EXTRACTED RECORDS ->
-- ==== Sys2Proof/Tests/Slice0.lean ====
section
/-! SUPPORT. The model's own tests: terms that are not well-formed, words of the spec's tables, single steps from the
spec's worked examples, and a witness for the hypotheses of every statement. -/

namespace Sys2Proof.Tests

open Sys2Proof Sys2Proof.Machine Host

set_option Elab.async false

/-! ## Terms that are not instructions (R64, R65, R69, R71) -/

theorem test_wf_vector_destination_above_oq3 : (Instr.vAddF 0 28 1 2 0).WellFormed = false := by decide
theorem test_wf_vector_register_above_v23 : (Instr.vFmaF 0 24 1 2 0).WellFormed = false := by decide
theorem test_wf_store_source_above_oq3 : (Instr.sV 0 28 0 1 2).WellFormed = false := by decide
theorem test_wf_mask_register_above_k7 : (Instr.kNot 0 8 1).WellFormed = false ∧ (Instr.kNot 0 1 8).WellFormed = false := by decide
theorem test_wf_mask_pair : (Instr.vIsect 0 0 1 2).WellFormed = false ∧ (Instr.vIsect 0 4 1 2).WellFormed = false := by decide
theorem test_wf_window_register : (Instr.wClr 0 16).WellFormed = false := by decide
theorem test_wf_layout_register : (Instr.lLay 0 16 1 2).WellFormed = false := by decide
theorem test_wf_accumulator : (Instr.mClr 0 4).WellFormed = false := by decide
theorem test_wf_copy_destination : (Instr.cCopy 0 16 0 1 2).WellFormed = false := by decide
theorem test_wf_stream_destination : (Instr.cStrm 0 23 0 1 2).WellFormed = false := by decide
theorem test_wf_setx_register : (Instr.mSetx 0 7 0 1 2).WellFormed = false ∧ (Instr.mSetx 0 11 0 1 2).WellFormed = false := by decide
theorem test_wf_set_register : (Instr.mSet 0 8 1).WellFormed = false ∧ (Instr.mSet 0 12 1).WellFormed = false ∧
    (Instr.mSet 0 22 1).WellFormed = false ∧ (Instr.mSet 0 30 1).WellFormed = false := by decide
theorem test_wf_retirement_target : (Instr.mRetOq 0 0 1 1 2).WellFormed = false ∧ (Instr.mRetOq 0 5 1 1 2).WellFormed = false := by
  decide
theorem test_wf_condition_codes : (Instr.vCmpI 0 1 1 2 6).WellFormed = false ∧ (Instr.vFnd 0 1 1 2 7).WellFormed = false := by decide
theorem test_wf_row_counts : (Instr.vRotc 0 1 1 16).WellFormed = false ∧ (Instr.vBcc 0 1 1 16).WellFormed = false := by decide
theorem test_wf_reduction_operators : (Instr.vRedrF 0 1 1 3).WellFormed = false := by decide
theorem test_wf_pack_byte : (Instr.vPack 0 1 1 4).WellFormed = false ∧ (Instr.vUnpk 0 1 1 4).WellFormed = false := by decide
theorem test_wf_window_operator : (Instr.wCfg 0 1 10).WellFormed = false := by decide
theorem test_wf_window_length : (Instr.wLen 0 1 0).WellFormed = false ∧ (Instr.wLen 0 1 513).WellFormed = false := by decide
theorem test_wf_cas128_pairs : (Instr.amoCas128 0 1 2).WellFormed = false ∧ (Instr.amoCas128 3 1 2).WellFormed = false ∧
    (Instr.amoCas128 2 1 3).WellFormed = false := by decide
theorem test_wf_rounding_mode : (RvInstr.fop .fadd false 5 1 2 3).wf = false ∧ (RvInstr.fma .fmadd true 6 1 2 3 4).wf = false ∧
    (RvInstr.fcvtFmt true 5 1 2).wf = false := by decide
theorem test_wf_sqrt_has_one_source : (RvInstr.fop .fsqrt false 0 1 2 3).wf = false ∧ (RvInstr.fq .cls false 1 2 3).wf = false ∧
    (RvInstr.fq .mvxf false 1 2 3).wf = false := by decide
theorem test_wf_word_shift : (RvInstr.shift .slliw 1 2 32).wf = false := by decide
theorem test_wf_csr_writes : (RvInstr.csr ⟨0x340, 1, 1, 0⟩).wf = false ∧ (RvInstr.csr ⟨0x340, 4, 1, 0⟩).wf = false ∧
    (Instr.qslipWrite 2 1 0).WellFormed = false ∧ (RegWrite.csr ⟨0x800, 1, 1, 1⟩).wf = false ∧
    (RegWrite.csr ⟨0x340, 2, 1, 0⟩).wf = false := by decide
theorem test_wf_rooms_wings_ports_tenants : (Instr.trap 256).WellFormed = false ∧ (Instr.cbuPass 4).WellFormed = false ∧
    (Instr.linkUp 4).WellFormed = false ∧ (Instr.evset 16 1).WellFormed = false ∧ (Instr.castling 64).WellFormed = false ∧
    (Instr.scrub 288).WellFormed = false ∧ (RegWrite.port 0 0 16).wf = false := by decide

/-! ## Words of the tables of encodings -/

theorem test_word_v_cvt : decodeEng .v 0x6000830D#32 = some (.vCvt 0 4 3 0 3 1) := by decide
theorem test_word_v_isect : decodeEng .v 0x70002218#32 = some (.vIsect 0 1 2 3) := by decide
theorem test_word_v_c24 : decodeEng .v 0x71010148#32 = some (.vC24 0 8 1 9 0) := by decide
theorem test_word_v_fnd : decodeEng .v 0x7200AA5D#32 = some (.vFnd 0 5 10 11 5) := by decide
theorem test_word_k_andn : decodeEng .v 0x7B006110#32 = some (.kAndn 0 3 1 2) := by decide
theorem test_word_w_len : decodeEng .v 0x81004003#32 = some (.wLen 0 2 3) := by decide
theorem test_word_w_push : decodeEng .v 0x82004101#32 = some (.wPush 0 2 1 1) := by decide
theorem test_word_v_redr : decodeEng .v 0x5400A401#32 = some (.vRedrF 0 5 4 1) := by decide
theorem test_word_v_movi : decodeEng .v 0x41005FFF#32 = some (.vMovi 0 2 0x1FFF) := by decide
theorem test_word_l_v : decodeEng .l 0x01002080#32 = some (.lV 0 1 0 8 0) := by decide
theorem test_word_l_lay : decodeEng .l 0x090060B0#32 = some (.lLay 0 3 11 0) := by decide
theorem test_word_m_setx : decodeEng .m 0x02014880#32 = some (.mSetx 0 10 4 8 0) := by decide
theorem test_word_c_copy : decodeEng .c 0x010062AB#32 = some (.cCopy 0 3 1 10 11) ∧
    decodeEng .c 0x010342A0#32 = some (.cCopy 0 26 1 10 0) := by decide
theorem test_word_c_strm : decodeEng .c 0x060302AB#32 = some (.cStrm 0 24 1 10 11) := by decide
theorem test_word_c_nop_posts_x : decodeEng .c 0x00100000#32 = some (.cNop 4) := by decide
theorem test_word_bnet : decodeScalar 0x0655252B#32 = some (.bnet 3 10 10 5) := by decide
theorem test_word_efence : decodeScalar 0x040A000B#32 = some (.efence 20) := by decide
theorem test_word_cq_try : decodeScalar 0x0800050B#32 = some (.cqTry 10) := by decide
theorem test_word_cel_swap : decodeScalar 0x0009205B#32 = some (.celSwap 18) := by decide
theorem test_word_win_close : decodeScalar 0x0205102B#32 = some (.winClose 10) := by decide
theorem test_word_rv_amoadd : decodeScalar 0x00A5B52F#32 = some (.aExtensionAmo .add true false false 10 11 10) := by decide
theorem test_word_reserved_field_set : decodeScalar 0x0209442B#32 = none := by decide
theorem test_word_unassigned_engine_opcode : decodeEng .v 0x48000000#32 = none ∧ decodeEng .m 0x09000000#32 = none := by decide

WHAT TO PRODUCE -> Beginning at the first line of the data above, retype each line until you reach the line containing "theorem test_wf_mask_register_above_k7 : (Instr.kNot", and include that one too. Add nothing else.

WRITTEN RESPONSE ->
-- ==== Sys2Proof/Tests/Slice0.lean ====
section
/-! SUPPORT. The model's own tests: terms that are not well-formed, words of the spec's tables, single steps from the
spec's worked examples, and a witness for the hypotheses of every statement. -/

namespace Sys2Proof.Tests

open Sys2Proof Sys2Proof.Machine Host

set_option Elab.async false

/-! ## Terms that are not instructions (R64, R65, R69, R71) -/

theorem test_wf_vector_destination_above_oq3 : (Instr.vAddF 0 28 1 2 0).WellFormed = false := by decide
theorem test_wf_vector_register_above_v23 : (Instr.vFmaF 0 24 1 2 0).WellFormed = false := by decide
theorem test_wf_store_source_above_oq3 : (Instr.sV 0 28 0 1 2).WellFormed = false := by decide
theorem test_wf_mask_register_above_k7 : (Instr.kNot 0 8 1).WellFormed = false ∧ (Instr.kNot 0 1 8).WellFormed = false := by decide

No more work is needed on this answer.